● **WHAT IS EXPECTED**: With both ends included, transcribe exactly the records below from their first line to the line that contains "s.wdt := rfl".

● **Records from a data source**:
+-------+
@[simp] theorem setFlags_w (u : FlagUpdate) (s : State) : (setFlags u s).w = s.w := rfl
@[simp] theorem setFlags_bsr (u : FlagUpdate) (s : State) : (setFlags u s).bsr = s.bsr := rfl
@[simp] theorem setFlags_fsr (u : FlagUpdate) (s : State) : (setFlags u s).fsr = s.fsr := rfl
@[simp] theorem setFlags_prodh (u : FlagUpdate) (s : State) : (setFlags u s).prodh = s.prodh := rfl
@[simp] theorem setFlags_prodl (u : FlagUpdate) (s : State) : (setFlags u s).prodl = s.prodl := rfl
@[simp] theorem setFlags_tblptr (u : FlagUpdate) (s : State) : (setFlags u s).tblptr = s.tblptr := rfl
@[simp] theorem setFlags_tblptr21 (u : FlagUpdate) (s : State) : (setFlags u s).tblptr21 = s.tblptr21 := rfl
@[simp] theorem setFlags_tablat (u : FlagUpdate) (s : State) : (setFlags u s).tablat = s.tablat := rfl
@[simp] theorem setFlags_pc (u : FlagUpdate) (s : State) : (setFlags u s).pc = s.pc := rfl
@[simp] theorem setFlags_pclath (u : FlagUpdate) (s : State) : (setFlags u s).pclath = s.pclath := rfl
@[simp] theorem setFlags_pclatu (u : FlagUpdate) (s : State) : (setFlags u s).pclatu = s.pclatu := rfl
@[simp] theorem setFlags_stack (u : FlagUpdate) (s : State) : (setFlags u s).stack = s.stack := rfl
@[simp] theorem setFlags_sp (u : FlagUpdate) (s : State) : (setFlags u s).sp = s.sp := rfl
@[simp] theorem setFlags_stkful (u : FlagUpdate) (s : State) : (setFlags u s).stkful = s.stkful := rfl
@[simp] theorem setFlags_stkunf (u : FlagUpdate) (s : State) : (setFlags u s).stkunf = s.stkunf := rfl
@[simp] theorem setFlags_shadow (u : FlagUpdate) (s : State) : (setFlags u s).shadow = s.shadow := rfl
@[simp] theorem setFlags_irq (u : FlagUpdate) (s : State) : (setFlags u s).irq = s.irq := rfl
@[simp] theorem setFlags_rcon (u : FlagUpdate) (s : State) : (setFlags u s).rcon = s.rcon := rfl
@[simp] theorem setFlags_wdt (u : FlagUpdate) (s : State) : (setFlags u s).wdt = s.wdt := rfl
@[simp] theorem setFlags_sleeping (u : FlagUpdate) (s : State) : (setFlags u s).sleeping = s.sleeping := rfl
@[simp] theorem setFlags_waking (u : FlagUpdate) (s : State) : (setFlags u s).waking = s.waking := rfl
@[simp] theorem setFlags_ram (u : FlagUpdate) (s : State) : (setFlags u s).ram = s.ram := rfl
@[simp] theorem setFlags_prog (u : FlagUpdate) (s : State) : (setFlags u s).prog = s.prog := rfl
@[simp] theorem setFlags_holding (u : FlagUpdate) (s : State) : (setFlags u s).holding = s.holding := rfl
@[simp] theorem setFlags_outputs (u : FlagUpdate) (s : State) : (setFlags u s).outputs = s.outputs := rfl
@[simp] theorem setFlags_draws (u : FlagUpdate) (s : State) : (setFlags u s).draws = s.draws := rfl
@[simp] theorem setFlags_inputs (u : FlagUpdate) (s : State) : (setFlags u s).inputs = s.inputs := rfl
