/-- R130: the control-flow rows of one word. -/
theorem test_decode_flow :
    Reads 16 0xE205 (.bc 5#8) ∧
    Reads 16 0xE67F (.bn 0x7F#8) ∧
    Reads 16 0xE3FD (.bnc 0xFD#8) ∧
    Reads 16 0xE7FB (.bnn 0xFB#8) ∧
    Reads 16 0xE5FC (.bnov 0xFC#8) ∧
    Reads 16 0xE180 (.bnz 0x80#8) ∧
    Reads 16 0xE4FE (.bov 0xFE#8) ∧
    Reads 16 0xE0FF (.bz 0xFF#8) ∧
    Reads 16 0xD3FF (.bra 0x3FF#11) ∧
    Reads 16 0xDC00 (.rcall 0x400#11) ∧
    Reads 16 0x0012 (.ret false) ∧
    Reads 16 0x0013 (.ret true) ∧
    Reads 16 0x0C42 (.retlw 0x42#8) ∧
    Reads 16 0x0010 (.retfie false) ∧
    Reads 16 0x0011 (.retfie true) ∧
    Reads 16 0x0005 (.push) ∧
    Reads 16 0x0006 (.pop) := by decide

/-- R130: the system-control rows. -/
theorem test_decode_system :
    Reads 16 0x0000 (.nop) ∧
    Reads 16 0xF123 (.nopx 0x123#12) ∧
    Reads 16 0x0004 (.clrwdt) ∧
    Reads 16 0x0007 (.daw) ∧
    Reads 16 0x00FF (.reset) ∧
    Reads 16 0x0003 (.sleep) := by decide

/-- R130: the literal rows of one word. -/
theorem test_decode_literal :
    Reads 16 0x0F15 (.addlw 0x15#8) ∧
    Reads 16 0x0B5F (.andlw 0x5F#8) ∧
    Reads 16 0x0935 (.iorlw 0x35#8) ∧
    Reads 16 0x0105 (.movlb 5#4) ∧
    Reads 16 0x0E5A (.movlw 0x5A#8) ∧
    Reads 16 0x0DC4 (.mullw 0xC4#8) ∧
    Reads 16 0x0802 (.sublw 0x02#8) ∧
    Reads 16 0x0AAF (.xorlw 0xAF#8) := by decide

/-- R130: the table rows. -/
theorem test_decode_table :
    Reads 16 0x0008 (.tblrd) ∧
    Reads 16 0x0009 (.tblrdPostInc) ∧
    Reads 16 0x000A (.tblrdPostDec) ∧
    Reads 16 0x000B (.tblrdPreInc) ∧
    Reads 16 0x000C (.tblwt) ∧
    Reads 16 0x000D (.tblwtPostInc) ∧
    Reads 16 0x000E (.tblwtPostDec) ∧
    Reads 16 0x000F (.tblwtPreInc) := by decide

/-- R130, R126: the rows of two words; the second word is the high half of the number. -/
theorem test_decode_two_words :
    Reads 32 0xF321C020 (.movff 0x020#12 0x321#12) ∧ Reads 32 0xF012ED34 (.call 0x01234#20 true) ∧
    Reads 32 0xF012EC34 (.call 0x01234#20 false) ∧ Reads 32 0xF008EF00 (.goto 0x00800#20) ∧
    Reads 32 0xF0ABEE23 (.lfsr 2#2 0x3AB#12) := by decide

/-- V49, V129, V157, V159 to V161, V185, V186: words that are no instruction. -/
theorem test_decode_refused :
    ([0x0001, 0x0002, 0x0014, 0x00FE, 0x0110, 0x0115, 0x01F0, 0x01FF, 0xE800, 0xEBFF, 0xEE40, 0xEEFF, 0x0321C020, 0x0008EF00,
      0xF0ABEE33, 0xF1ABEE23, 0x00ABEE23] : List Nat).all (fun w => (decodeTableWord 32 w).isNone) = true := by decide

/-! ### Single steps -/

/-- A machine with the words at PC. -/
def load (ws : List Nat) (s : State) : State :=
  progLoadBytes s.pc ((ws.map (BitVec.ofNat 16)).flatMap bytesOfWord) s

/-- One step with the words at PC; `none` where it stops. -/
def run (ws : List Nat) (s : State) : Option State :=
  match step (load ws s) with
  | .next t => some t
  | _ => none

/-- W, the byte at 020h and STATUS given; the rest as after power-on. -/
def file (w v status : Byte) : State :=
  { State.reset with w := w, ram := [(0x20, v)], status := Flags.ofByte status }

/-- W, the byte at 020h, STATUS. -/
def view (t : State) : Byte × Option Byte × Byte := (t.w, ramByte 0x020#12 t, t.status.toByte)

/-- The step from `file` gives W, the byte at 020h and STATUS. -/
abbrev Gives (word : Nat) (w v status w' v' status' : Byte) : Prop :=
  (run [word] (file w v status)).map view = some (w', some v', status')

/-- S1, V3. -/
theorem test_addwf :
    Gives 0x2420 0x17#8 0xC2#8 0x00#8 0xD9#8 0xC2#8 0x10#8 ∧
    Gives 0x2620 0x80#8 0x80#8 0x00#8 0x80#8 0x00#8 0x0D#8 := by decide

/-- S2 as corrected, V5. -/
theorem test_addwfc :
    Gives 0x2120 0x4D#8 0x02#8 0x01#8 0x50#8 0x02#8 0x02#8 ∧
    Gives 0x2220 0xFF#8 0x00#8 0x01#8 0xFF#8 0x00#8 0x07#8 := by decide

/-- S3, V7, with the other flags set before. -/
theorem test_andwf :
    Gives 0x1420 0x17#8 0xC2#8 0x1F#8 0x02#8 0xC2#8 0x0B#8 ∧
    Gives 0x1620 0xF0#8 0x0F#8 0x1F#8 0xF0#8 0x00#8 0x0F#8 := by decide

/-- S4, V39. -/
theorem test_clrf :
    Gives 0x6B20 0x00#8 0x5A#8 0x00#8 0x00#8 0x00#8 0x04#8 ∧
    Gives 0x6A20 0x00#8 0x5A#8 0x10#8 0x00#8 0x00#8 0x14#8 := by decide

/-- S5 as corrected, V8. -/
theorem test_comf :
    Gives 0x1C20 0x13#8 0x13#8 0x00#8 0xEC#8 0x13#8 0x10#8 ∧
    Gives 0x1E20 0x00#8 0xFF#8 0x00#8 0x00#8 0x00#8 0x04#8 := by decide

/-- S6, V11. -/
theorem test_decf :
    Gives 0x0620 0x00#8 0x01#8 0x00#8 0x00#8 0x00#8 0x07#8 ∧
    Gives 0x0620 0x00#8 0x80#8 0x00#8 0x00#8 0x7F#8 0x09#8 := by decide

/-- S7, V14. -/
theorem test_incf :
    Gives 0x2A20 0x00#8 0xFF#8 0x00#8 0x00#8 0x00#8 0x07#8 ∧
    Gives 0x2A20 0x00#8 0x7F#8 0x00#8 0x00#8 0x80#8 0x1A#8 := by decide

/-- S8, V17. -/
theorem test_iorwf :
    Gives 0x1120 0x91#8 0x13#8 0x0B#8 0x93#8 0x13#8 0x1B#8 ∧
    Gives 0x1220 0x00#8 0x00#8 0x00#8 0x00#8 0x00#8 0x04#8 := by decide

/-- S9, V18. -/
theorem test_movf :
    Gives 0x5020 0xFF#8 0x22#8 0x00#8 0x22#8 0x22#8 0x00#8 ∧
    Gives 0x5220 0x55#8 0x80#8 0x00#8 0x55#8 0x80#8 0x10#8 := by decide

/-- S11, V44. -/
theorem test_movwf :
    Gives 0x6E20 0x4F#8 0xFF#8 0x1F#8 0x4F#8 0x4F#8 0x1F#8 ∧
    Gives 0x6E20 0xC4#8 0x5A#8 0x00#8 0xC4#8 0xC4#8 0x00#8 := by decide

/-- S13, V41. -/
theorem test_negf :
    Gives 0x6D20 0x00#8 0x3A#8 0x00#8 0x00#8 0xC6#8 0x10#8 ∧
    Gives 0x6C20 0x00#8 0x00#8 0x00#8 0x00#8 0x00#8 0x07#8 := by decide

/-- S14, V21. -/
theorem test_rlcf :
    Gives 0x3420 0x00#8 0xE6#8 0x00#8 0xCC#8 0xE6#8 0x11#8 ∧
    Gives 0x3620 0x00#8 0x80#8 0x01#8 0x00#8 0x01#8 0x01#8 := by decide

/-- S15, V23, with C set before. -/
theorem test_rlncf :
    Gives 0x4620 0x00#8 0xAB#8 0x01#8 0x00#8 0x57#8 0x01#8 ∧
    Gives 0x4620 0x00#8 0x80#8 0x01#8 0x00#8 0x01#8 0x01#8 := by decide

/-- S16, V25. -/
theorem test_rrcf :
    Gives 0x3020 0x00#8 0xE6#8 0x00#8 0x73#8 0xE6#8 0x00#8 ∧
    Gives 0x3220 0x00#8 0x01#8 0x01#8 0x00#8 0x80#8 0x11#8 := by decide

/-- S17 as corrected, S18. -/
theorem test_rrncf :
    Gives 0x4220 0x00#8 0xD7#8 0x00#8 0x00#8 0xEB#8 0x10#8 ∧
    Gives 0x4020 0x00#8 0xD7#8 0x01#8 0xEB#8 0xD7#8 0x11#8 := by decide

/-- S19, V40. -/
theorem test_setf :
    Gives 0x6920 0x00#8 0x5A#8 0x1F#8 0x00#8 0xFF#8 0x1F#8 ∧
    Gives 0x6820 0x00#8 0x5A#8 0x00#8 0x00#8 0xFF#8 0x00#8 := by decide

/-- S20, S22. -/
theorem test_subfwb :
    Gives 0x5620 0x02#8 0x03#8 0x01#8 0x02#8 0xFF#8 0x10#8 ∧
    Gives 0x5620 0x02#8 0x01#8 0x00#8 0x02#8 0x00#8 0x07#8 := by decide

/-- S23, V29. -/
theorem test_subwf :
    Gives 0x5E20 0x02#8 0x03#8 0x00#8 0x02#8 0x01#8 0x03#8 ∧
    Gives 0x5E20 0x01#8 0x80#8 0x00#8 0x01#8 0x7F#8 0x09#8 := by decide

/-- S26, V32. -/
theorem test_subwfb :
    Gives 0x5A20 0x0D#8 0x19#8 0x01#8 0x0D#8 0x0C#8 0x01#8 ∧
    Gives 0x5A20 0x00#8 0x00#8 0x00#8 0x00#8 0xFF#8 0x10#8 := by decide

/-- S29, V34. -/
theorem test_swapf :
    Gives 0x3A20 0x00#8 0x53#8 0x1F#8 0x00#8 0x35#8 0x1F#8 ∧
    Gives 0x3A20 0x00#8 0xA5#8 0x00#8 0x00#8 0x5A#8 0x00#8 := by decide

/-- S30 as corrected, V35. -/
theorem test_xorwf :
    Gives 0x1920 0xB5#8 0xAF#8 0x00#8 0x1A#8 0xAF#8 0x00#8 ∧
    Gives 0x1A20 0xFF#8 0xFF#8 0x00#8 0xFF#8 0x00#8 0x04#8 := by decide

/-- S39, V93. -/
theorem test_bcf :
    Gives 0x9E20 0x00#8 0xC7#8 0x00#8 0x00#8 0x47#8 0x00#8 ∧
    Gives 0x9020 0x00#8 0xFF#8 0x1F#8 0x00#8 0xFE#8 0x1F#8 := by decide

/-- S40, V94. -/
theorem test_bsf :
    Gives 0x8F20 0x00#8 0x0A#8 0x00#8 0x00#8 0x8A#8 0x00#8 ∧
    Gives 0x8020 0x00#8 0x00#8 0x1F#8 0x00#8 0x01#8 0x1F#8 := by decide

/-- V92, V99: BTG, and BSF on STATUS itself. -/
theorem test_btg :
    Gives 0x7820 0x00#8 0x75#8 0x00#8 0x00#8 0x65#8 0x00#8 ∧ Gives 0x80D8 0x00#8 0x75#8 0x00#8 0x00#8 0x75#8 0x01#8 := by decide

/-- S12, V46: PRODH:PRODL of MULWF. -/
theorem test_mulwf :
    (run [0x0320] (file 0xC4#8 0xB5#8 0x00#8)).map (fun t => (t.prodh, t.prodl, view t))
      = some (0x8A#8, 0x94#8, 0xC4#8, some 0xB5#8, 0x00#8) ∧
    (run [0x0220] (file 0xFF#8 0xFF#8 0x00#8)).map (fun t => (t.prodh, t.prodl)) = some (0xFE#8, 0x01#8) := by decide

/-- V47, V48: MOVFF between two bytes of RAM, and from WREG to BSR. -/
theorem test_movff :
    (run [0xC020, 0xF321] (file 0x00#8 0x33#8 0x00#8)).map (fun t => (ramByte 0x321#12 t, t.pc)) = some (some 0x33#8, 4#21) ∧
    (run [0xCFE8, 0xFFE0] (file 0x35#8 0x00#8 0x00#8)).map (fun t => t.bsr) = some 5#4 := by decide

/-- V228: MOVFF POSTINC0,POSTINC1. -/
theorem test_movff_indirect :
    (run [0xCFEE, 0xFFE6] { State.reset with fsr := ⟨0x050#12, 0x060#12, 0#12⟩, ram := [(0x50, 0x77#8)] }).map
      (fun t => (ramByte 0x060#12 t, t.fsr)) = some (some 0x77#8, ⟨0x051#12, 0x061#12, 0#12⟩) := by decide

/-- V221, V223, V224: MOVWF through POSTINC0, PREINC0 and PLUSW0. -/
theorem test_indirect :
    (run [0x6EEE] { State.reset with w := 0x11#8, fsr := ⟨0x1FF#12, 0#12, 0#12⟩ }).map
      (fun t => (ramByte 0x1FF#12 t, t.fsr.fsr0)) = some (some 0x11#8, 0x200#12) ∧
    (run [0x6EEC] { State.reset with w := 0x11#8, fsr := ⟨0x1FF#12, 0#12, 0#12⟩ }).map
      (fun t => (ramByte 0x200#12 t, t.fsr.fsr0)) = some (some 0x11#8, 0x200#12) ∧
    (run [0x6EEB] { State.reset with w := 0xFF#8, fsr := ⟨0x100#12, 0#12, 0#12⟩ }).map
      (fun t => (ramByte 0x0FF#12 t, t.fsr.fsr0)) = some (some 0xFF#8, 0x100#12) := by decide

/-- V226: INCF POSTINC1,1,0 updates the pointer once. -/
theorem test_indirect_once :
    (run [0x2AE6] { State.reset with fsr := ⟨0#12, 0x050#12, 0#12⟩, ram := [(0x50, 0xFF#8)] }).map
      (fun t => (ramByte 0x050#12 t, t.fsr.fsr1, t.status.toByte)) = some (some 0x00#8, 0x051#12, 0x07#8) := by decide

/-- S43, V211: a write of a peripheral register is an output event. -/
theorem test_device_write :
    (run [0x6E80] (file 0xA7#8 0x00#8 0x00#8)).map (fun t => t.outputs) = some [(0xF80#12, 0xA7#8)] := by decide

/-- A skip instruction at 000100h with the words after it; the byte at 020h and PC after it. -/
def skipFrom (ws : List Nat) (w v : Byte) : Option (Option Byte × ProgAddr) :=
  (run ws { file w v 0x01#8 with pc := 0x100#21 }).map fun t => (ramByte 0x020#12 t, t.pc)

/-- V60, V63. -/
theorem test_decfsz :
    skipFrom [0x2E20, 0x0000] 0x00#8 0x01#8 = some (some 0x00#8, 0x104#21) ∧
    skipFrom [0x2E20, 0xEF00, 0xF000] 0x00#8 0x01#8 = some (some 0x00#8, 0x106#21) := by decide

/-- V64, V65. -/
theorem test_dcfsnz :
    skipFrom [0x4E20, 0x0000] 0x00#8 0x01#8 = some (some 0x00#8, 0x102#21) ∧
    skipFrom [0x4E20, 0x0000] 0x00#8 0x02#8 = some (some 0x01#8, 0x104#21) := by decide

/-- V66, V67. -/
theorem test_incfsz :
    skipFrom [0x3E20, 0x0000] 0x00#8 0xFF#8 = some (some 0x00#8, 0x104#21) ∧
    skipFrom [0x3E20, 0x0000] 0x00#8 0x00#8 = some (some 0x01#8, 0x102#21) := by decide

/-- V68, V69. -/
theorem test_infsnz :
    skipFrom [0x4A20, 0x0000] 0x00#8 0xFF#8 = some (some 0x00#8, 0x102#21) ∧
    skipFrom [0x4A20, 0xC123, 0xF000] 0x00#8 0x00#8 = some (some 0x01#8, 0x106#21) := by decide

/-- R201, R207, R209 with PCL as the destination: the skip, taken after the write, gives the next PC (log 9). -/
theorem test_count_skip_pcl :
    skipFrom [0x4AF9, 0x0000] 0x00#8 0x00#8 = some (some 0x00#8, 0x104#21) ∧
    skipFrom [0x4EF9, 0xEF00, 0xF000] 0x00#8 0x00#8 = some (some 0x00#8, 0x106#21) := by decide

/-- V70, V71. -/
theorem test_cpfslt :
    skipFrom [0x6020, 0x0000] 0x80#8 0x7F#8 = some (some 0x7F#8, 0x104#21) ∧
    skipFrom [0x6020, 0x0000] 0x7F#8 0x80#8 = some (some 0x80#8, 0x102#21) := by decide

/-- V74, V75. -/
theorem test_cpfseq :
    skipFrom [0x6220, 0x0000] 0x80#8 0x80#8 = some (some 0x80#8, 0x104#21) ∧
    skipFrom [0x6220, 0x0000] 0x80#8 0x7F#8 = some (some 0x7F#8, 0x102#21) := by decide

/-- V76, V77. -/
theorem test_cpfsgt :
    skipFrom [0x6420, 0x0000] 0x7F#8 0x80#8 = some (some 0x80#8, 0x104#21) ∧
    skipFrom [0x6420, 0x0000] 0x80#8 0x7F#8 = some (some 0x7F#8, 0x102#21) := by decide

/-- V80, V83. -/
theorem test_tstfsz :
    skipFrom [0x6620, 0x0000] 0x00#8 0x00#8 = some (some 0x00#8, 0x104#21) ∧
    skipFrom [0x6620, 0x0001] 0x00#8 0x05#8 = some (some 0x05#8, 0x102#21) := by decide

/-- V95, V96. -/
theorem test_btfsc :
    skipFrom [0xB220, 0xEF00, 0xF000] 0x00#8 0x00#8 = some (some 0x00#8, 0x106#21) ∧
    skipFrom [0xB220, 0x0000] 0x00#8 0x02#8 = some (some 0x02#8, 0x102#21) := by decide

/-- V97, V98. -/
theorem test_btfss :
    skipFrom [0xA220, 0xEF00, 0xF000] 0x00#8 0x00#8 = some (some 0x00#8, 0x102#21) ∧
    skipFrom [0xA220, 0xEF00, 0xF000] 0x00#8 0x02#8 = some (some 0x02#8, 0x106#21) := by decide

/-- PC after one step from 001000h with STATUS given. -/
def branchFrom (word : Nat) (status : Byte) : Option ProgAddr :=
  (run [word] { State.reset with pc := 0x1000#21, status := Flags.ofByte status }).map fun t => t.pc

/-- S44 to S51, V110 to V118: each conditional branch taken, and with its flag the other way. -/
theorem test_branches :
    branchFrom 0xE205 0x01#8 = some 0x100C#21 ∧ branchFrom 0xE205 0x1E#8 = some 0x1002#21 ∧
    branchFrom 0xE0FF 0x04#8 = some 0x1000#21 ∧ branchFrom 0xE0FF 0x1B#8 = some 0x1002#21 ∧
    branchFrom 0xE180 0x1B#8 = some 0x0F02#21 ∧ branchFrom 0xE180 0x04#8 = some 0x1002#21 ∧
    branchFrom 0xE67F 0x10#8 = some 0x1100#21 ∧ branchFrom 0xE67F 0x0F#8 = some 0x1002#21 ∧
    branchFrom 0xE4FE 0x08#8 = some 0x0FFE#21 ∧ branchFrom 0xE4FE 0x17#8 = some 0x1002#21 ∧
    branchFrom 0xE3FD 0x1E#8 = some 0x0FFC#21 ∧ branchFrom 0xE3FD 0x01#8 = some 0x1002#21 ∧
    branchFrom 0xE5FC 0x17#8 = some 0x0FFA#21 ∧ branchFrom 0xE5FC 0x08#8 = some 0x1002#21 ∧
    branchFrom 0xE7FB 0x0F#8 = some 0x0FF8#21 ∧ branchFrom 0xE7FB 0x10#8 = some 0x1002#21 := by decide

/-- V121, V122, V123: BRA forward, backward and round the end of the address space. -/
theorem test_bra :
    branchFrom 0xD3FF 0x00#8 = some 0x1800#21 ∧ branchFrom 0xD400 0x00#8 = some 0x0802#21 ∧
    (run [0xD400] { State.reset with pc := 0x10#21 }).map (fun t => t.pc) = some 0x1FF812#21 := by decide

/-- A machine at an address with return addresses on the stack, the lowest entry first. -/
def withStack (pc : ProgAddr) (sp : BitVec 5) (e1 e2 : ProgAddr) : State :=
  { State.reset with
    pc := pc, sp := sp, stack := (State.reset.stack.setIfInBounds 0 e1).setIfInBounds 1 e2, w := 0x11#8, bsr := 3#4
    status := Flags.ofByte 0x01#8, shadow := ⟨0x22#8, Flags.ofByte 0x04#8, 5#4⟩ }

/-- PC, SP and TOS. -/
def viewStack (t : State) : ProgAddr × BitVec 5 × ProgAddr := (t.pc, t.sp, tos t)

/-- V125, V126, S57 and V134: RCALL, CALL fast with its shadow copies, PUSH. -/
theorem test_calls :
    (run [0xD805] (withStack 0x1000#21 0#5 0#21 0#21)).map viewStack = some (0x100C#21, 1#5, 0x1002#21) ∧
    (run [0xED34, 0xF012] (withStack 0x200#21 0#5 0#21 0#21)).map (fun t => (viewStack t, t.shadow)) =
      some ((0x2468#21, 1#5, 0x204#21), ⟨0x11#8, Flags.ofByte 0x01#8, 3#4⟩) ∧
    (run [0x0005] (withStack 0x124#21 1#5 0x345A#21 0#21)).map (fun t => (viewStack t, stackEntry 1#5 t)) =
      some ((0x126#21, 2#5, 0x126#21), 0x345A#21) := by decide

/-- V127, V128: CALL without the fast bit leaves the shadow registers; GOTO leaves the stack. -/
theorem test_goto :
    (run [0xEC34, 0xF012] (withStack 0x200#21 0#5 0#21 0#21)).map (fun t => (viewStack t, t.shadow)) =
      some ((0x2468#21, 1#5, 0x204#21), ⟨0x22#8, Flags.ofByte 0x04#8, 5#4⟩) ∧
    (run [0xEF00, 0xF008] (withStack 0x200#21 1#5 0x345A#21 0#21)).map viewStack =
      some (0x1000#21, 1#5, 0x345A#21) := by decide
+-------+
● **EXPECTED OUTPUT**:
@[simp] theorem setFlags_w (u : FlagUpdate) (s : State) : (setFlags u s).w = s.w := rfl
@[simp] theorem setFlags_bsr (u : FlagUpdate) (s : State) : (setFlags u s).bsr = s.bsr := rfl
@[simp] theorem setFlags_fsr (u : FlagUpdate) (s : State) : (setFlags u s).fsr = s.fsr := rfl
@[simp] theorem setFlags_prodh (u : FlagUpdate) (s : State) : (setFlags u s).prodh = s.prodh := rfl
@[simp] theorem setFlags_prodl (u : FlagUpdate) (s : State) : (setFlags u s).prodl = s.prodl := rfl
@[simp] theorem setFlags_tblptr (u : FlagUpdate) (s : State) : (setFlags u s).tblptr = s.tblptr := rfl
@[simp] theorem setFlags_tblptr21 (u : FlagUpdate) (s : State) : (setFlags u s).tblptr21 = s.tblptr21 := rfl
@[simp] theorem setFlags_tablat (u : FlagUpdate) (s : State) : (setFlags u s).tablat = s.tablat := rfl
@[simp] theorem setFlags_pc (u : FlagUpdate) (s : State) : (setFlags u s).pc = s.pc := rfl
@[simp] theorem setFlags_pclath (u : FlagUpdate) (s : State) : (setFlags u s).pclath = s.pclath := rfl
@[simp] theorem setFlags_pclatu (u : FlagUpdate) (s : State) : (setFlags u s).pclatu = s.pclatu := rfl
@[simp] theorem setFlags_stack (u : FlagUpdate) (s : State) : (setFlags u s).stack = s.stack := rfl
@[simp] theorem setFlags_sp (u : FlagUpdate) (s : State) : (setFlags u s).sp = s.sp := rfl
@[simp] theorem setFlags_stkful (u : FlagUpdate) (s : State) : (setFlags u s).stkful = s.stkful := rfl
@[simp] theorem setFlags_stkunf (u : FlagUpdate) (s : State) : (setFlags u s).stkunf = s.stkunf := rfl
@[simp] theorem setFlags_shadow (u : FlagUpdate) (s : State) : (setFlags u s).shadow = s.shadow := rfl
@[simp] theorem setFlags_irq (u : FlagUpdate) (s : State) : (setFlags u s).irq = s.irq := rfl
@[simp] theorem setFlags_rcon (u : FlagUpdate) (s : State) : (setFlags u s).rcon = s.rcon := rfl
@[simp] theorem setFlags_wdt (u : FlagUpdate) (s : State) : (setFlags u s).wdt = s.wdt := rfl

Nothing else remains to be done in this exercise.